**Work required:** When you reach the line containing "frameLen fd := by" in the records below, start copying exactly, and stop once you have copied the line containing "of a run -/".

**Dataset records:**

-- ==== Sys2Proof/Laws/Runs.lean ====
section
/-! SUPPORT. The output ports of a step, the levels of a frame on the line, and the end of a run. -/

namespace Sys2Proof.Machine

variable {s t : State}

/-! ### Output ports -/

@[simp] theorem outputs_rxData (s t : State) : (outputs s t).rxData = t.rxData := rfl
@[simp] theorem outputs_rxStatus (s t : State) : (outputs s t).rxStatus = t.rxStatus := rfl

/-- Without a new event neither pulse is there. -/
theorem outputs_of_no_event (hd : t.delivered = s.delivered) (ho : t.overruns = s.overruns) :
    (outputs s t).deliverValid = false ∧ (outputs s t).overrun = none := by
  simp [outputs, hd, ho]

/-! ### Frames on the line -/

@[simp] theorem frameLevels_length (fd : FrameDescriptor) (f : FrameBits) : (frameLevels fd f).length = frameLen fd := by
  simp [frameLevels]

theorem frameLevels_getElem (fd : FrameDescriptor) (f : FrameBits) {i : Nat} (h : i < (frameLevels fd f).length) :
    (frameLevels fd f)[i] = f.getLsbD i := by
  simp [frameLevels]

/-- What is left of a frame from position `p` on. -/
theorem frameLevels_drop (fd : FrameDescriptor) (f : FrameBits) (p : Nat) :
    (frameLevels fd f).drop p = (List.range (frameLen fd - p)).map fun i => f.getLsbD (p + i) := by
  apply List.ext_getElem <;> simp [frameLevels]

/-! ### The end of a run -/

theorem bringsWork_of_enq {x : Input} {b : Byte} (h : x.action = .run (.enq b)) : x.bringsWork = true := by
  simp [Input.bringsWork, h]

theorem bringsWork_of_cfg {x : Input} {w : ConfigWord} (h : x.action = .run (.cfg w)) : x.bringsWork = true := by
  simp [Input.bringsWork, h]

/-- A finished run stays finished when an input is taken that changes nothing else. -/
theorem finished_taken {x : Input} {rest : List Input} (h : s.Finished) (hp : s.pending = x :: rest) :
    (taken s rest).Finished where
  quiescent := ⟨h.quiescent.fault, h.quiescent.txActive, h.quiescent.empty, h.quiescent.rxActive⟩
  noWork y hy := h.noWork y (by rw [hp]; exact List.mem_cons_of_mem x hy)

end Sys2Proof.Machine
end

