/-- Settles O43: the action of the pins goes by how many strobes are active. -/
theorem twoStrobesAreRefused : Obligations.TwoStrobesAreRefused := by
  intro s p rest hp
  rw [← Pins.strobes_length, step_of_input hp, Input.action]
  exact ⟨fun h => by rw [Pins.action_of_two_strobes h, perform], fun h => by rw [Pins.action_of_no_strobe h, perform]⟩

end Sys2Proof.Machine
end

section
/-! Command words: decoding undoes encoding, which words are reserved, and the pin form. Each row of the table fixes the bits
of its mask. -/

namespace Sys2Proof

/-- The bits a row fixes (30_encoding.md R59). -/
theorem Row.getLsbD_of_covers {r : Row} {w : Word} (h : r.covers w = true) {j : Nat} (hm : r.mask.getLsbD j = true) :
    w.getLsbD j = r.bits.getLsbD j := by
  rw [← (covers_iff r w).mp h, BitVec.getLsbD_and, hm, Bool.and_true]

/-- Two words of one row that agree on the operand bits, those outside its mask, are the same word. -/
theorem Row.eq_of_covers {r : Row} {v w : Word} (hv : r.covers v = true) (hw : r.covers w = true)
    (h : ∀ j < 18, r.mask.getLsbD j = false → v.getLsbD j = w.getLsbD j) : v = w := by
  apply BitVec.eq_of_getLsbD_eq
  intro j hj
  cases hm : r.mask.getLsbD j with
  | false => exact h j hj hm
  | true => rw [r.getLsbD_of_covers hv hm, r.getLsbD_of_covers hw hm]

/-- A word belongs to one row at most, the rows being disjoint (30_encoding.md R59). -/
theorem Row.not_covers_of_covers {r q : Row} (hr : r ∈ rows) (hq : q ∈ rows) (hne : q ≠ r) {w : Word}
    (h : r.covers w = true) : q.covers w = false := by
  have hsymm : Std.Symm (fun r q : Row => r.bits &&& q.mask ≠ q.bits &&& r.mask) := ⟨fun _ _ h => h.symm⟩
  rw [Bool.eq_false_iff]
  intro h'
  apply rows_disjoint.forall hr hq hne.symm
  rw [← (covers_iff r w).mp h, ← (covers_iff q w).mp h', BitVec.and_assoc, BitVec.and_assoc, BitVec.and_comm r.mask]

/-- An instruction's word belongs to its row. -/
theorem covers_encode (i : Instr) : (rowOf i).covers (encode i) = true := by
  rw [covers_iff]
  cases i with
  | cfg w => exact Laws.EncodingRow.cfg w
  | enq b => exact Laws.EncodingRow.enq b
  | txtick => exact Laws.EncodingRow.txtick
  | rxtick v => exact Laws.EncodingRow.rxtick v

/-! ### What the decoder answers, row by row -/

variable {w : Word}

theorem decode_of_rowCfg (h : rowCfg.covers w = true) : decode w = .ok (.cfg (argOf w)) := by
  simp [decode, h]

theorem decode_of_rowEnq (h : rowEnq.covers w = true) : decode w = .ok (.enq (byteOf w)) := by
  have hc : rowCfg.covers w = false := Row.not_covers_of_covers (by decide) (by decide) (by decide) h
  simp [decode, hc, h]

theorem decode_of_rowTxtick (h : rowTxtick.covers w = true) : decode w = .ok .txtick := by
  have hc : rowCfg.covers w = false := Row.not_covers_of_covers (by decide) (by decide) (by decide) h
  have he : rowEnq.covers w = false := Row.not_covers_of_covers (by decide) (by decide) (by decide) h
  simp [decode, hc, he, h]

**Solution:**
@[simp] theorem frameLevels_length (fd : FrameDescriptor) (f : FrameBits) : (frameLevels fd f).length = frameLen fd := by
  simp [frameLevels]

theorem frameLevels_getElem (fd : FrameDescriptor) (f : FrameBits) {i : Nat} (h : i < (frameLevels fd f).length) :
    (frameLevels fd f)[i] = f.getLsbD i := by
  simp [frameLevels]

/-- What is left of a frame from position `p` on. -/
theorem frameLevels_drop (fd : FrameDescriptor) (f : FrameBits) (p : Nat) :
    (frameLevels fd f).drop p = (List.range (frameLen fd - p)).map fun i => f.getLsbD (p + i) := by
  apply List.ext_getElem <;> simp [frameLevels]

/-! ### The end of a run -/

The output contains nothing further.